In addition, the above embodiment of the present invention additionally provides using monohydroxy-alcohol, dibasic alcohol or the alcohol mixture that is made up of monohydroxy-alcohol and dibasic alcohol as extraction agent, adopt multi-stage solvent extraction system, boron impurities in boracic brine can be reduced to below 1mg/L, the requirement to Boron contents in electrolytic preparation MAGNESIUM METAL process can be met.
In addition, the method for separating boron from boracic brine that the above embodiment of the present invention provides, adopts Centrifugical extraction, and the extracting power change of extraction system is little, and extraction agent holds loss rate lower than 0.2%, and extraction agent reusable edible, cost is low, is applicable to suitability for industrialized production.
Set forth the present invention further by the following examples, these embodiments are only presented for purposes of illustration, do not limit the scope of the invention.Except the actual conditions indicated, the test method in embodiment all conveniently condition is carried out.
embodiment 1
Adopt method provided by the present invention separating boron from boracic brine, wherein, boracic brine is the former bittern in salt lake, and its ionic group becomes:
| Element | Mg 2+ | Cl - | Na + | K + | B | SO 4 2- |
| Content (mg/L) | 119000 | 345000 | 1500 | 4750 | 275 | 1450 |
Experimentation:
Concentrated hydrochloric acid with 30% regulates salt lake former bittern pH to 2.0; Adopt 2.2-dimethyl-1-benzyl-1,3-PD, 2,2,5-trimethylammonium-1,3-hexylene glycols according to 1:1 ratio mixing composition extraction agent, adopt methyl-phenoxide as thinner, by above-mentioned extraction agent and thinner by volume 1:1 be mixed to get extracted organic phase; Extracted organic phase is adopted the boracic brine of three stage countercurrent extractions after pH value regulates, obtain boracic organic phase, wherein, extraction is Centrifugical extraction, centrifuge speed is 1500r/min, and complexation time is 1min, and extraction temperature is 25 DEG C, boracic organic phase and aqueous phase volume ratio are 1, and boracic brine flow rates is 20L/h; Using the aqueous sodium hydroxide solution of pH=10 as reverse-extraction agent four-stage counter-current back extraction boracic organic phase, obtain organic phase and aqueous phase, wherein, Stripping times is 1min, back extraction temperature is 30 DEG C, and centrifuge speed scope 1500r/min, during back extraction, organic phase and aqueous phase volume ratio are 0.5, and reverse-extraction agent flow rates is 80L/h; Aqueous phase is obtained boric acid or borate after evaporation, concentrated, crystallization.After above-mentioned process, bittern mutually middle Boron contents is 0.95mg/L, boron removal efficiency 99.6%.

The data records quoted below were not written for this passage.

-- ==== Sys2Proof/Machine/Device.lean ====
section
/-! DEFINITION. The devices (49_io.md): the host ports (R491), the transfers (R495 to R501), the timer phases (R492),
arming with forced completion (R493) and the timer update (R494). `pc0` is the address of the instruction of the
current step. -/

namespace Sys2Proof.Machine

/-! ### Host ports (R491) -/

/-- The requests made so far, this one last: what a free answer may depend on. -/
def State.history (s : State) (req : HostRequest) : List HostRequest := s.hostLog ++ [req]

/-- The host's answer to a request: `some text` is `Err(text)`, `none` is `Ok`. A free input of the step: the next
answer in `hostIn`, or the free value when there is none (log entry 5). -/
def hostErr (s : State) (req : HostRequest) : Option String :=
  match s.hostIn with
  | [] => Config.hostErr (s.history req)
  | ans :: _ => ans.err

/-- The code `c[k]` of an `Ok` answer to `readCard`. -/
def hostCode (s : State) (req : HostRequest) (k : Nat) : Byte :=
  match s.hostIn with
  | [] => Config.hostCode (s.history req) k
  | ans :: _ => ans.codes.getD k (Config.hostCode (s.history req) k)

/-- The word `w[k]` of an `Ok` answer to `tapeRead`. -/
def hostWord (s : State) (req : HostRequest) (k : Nat) : Word :=
  match s.hostIn with
  | [] => Config.hostWord (s.history req) k
  | ans :: _ => ans.words.getD k (Config.hostWord (s.history req) k)

/-- The request is made and its answer taken. -/
def State.logRequest (s : State) (req : HostRequest) : State :=
  { s with hostIn := s.hostIn.tail, hostLog := s.history req }

/-! ### Transfers (R495 to R501) -/

/-- `Fail(u, text)` (R497): `lastError` is written and the step halts with `DeviceError`. -/
def failUnit {α : Type} (pc0 : Int) (u : Nat) (text : String) (s : State) : Phase α :=
  raiseHalt .deviceError { pc := pc0, unit := some u, text := some text }
    (s.setDev u { s.dev u with lastError := some text })

/-- The text of a failed block check (R495). -/
def badTargetText : String := "bad target address"

/-- The words at addresses `a .. a+n−1`. -/
def readBlock (s : State) (a n : Nat) : List Word := (List.range n).map fun k => s.wordAt (a + k)

/-- Write words to consecutive addresses from `a` on, in increasing order. -/
def writeBlock (s : State) (a : Nat) : List Word → State
  | [] => s
  | w :: ws => writeBlock (s.putWord a w) (a + 1) ws

/-- Word `k` of a card (R498): sign `+`, characters `5k .. 5k+4` in bytes 1..5. -/
def cardWord (code : Nat → Byte) (k : Nat) : Word :=
  ⟨.plus, code (5 * k), code (5 * k + 1), code (5 * k + 2), code (5 * k + 3), code (5 * k + 4)⟩

/-- The five codes of a word, byte 1 first (R499); its sign is not printed. -/
def wordCodes (w : Word) : List Byte := [w.b1, w.b2, w.b3, w.b4, w.b5]

/-- Make a request and go on only if the host answers `Ok` (R497). -/
def askHost (pc0 : Int) (u : Nat) (req : HostRequest) (s : State) : Phase State :=
  match hostErr s req with
  | some text => failUnit pc0 u text (s.logRequest req)
  | none => .ok (s.logRequest req)

/-- `CardIn(u, a)` (R498). -/
def cardIn (pc0 : Int) (u a : Nat) (s : State) : Phase State := do
  let t ← askHost pc0 u .readCard s
  return writeBlock t a ((List.range cardBlockWords).map (cardWord (hostCode s .readCard)))

/-- `PrinterOut(u, a)` (R499): memory is read now. -/
def printerOut (pc0 : Int) (u a : Nat) (s : State) : Phase State :=
  askHost pc0 u (.printLine ((readBlock s a printerBlockWords).flatMap wordCodes)) s

/-- `TapeIn(u, a)` (R500). -/
def tapeIn (pc0 : Int) (u a : Nat) (s : State) : Phase State := do
  let t ← askHost pc0 u (.tapeRead u) s
  return writeBlock t a ((List.range s.params.tapeBlockWords).map (hostWord s (.tapeRead u)))

/-- `TapeOut(u, a)` (R501): memory is read now. -/
def tapeOut (pc0 : Int) (u a : Nat) (s : State) : Phase State :=
  askHost pc0 u (.tapeWrite u (readBlock s a s.params.tapeBlockWords)) s

/-- The whole block `a .. a+n−1` lies in memory (R496). -/
def blockOk (a : Int) (n : Nat) : Bool := decide (0 ≤ a) && decide (a + n ≤ (memWords : Int))

/-- `Transfer(u)` (R495): the block check, then the data. A pair of kind and direction that R490 does not allow cannot be
pending in a state a run reaches (R495); there the model transfers nothing (log entry 12). -/
def transfer (pc0 : Int) (u : Nat) (s : State) : Phase State :=
  let d := s.dev u
  if blockOk d.addr ((unitKind u).blockWords s.params) then
    match unitKind u, d.op with
    | .cardReader, .input => cardIn pc0 u d.addr.toNat s
    | .printer, .output => printerOut pc0 u d.addr.toNat s
    | .tape, .input => tapeIn pc0 u d.addr.toNat s
    | .tape, .output => tapeOut pc0 u d.addr.toNat s
    | .cardReader, .output => .ok s
    | .printer, .input => .ok s
    | .reserved, _ => .ok s
  else failUnit pc0 u badTargetText s

/-! ### Phases of a unit, arming, and the timer update (R492 to R494) -/

/-- `h(u)`: the half-total-time threshold (R492). -/
def DevRec.threshold (d : DevRec) : Nat := d.total / 2

/-- `done(u)` (10_state.md R41). -/
def DevRec.done (d : DevRec) : Bool := decide (d.timer ≤ d.threshold)

/-- The unit is waiting: armed, its transfer still to come (R492). -/
def DevRec.waiting (d : DevRec) : Bool := decide (0 < d.timer) && !d.done

/-- The unit is busy: its timer runs (R502). -/
def DevRec.busy (d : DevRec) : Bool := decide (0 < d.timer)

/-- A waiting unit's transfer is forced to completion now (R493, R506). -/
def forceWaiting (pc0 : Int) (u : Nat) (s : State) : Phase State :=
  if (s.dev u).waiting then transfer pc0 u s else .ok s

/-- `Arm(u, op, M, F)` (R493). -/
def arm (pc0 : Int) (u : Nat) (op : IoOp) (ma : Word) (f : Byte) (s : State) : Phase State := do
  let t ← forceWaiting pc0 u s
  return t.setDev u
    { t.dev u with addr := ma.val, field := f, op := op, total := devTime u, timer := devTime u }

/-- One unit's turn in `IOUpdate(cost)` (R494): the timer is written, then the transfer happens if the timer crossed the
threshold. -/
def updateUnit (pc0 : Int) (cost u : Nat) (s : State) : Phase State :=
  let d := s.dev u
  if d.timer = 0 then .ok s
  else
    let left := d.timer - cost
    let t := s.setDev u { d with timer := left }
    if d.threshold < d.timer ∧ left ≤ d.threshold then transfer pc0 u t else .ok t

/-- The turn of one unit, unless it is the unit armed in this step (R494). -/
def unitTurn (pc0 : Int) (cost : Nat) (armed : Option Nat) (u : Nat) (s : State) : Phase State :=
  if armed = some u then .ok s else updateUnit pc0 cost u s

/-- `IOUpdate(cost)` on a list of units, in its order; the first failing transfer ends it (R494). -/
def updateUnits (pc0 : Int) (cost : Nat) (armed : Option Nat) : List Nat → State → Phase State
  | [], s => .ok s
  | u :: us, s => do
    let t ← unitTurn pc0 cost armed u s
    updateUnits pc0 cost armed us t

/-- `IOUpdate(cost)` (R494): units 0..20 in ascending order, but for the unit armed in this step. -/
def ioUpdate (pc0 : Int) (cost : Nat) (armed : Option Nat) (s : State) : Phase State :=
  updateUnits pc0 cost armed (List.range numDevices) s

end Sys2Proof.Machine
end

By organic phase recycle after back extraction, after continuous circulation uses 10 times, extraction efficiency 98.7%, still maintains 99.1% of initial extraction efficiency, and this extraction system cycling extraction-reextraction effect stability, is suitable for suitability for industrialized production.
embodiment 2
Adopt method provided by the present invention separating boron from boracic brine, wherein, boracic brine is magnesium sulfate mother liquor, and its ionic group becomes:
| Element | Mg2+ | Na+ | K+ | B | Cl- | SO42- |
| Content (mg/L) | 56700 | 400 | 200 | 236 | 620 | 253200 |
Experimentation:
Concentrated hydrochloric acid with 30% regulates salt lake former bittern pH to 1.0; Adopt 2-butyl-2-ethyl-1,3-hexylene glycol, 2.2-dimethyl-1-benzyl-1,3-PD according to 1:1 ratio mixing composition extraction agent, adopt sherwood oil as thinner, by above-mentioned extraction agent and thinner by volume 1:1 be mixed to get extracted organic phase; Extracted organic phase is adopted the boracic brine of secondary counter-current extraction after pH value regulates, obtain boracic organic phase, wherein, extraction is Centrifugical extraction, centrifuge speed is 10000r/min, and complexation time is 10min, and extraction temperature is 35 DEG C, boracic organic phase and aqueous phase volume ratio are 0.2, and boracic brine flow rates is 1000L/h; Using the aqueous sodium hydroxide solution of pH=12 as reverse-extraction agent three stage countercurrent back extraction boracic organic phase, obtain organic phase and aqueous phase, wherein, Stripping times is 10min, back extraction temperature is 20 DEG C, and centrifuge speed scope 6000r/min, during back extraction, organic phase and aqueous phase volume ratio are 2, and reverse-extraction agent flow rates is 200L/h; Aqueous phase is obtained boric acid or borate after evaporation, concentrated, crystallization.After above-mentioned process, in magnesium sulfate mother liquor aqueous phase, Boron contents is 0.39mg/L, boron removal efficiency 99.8%.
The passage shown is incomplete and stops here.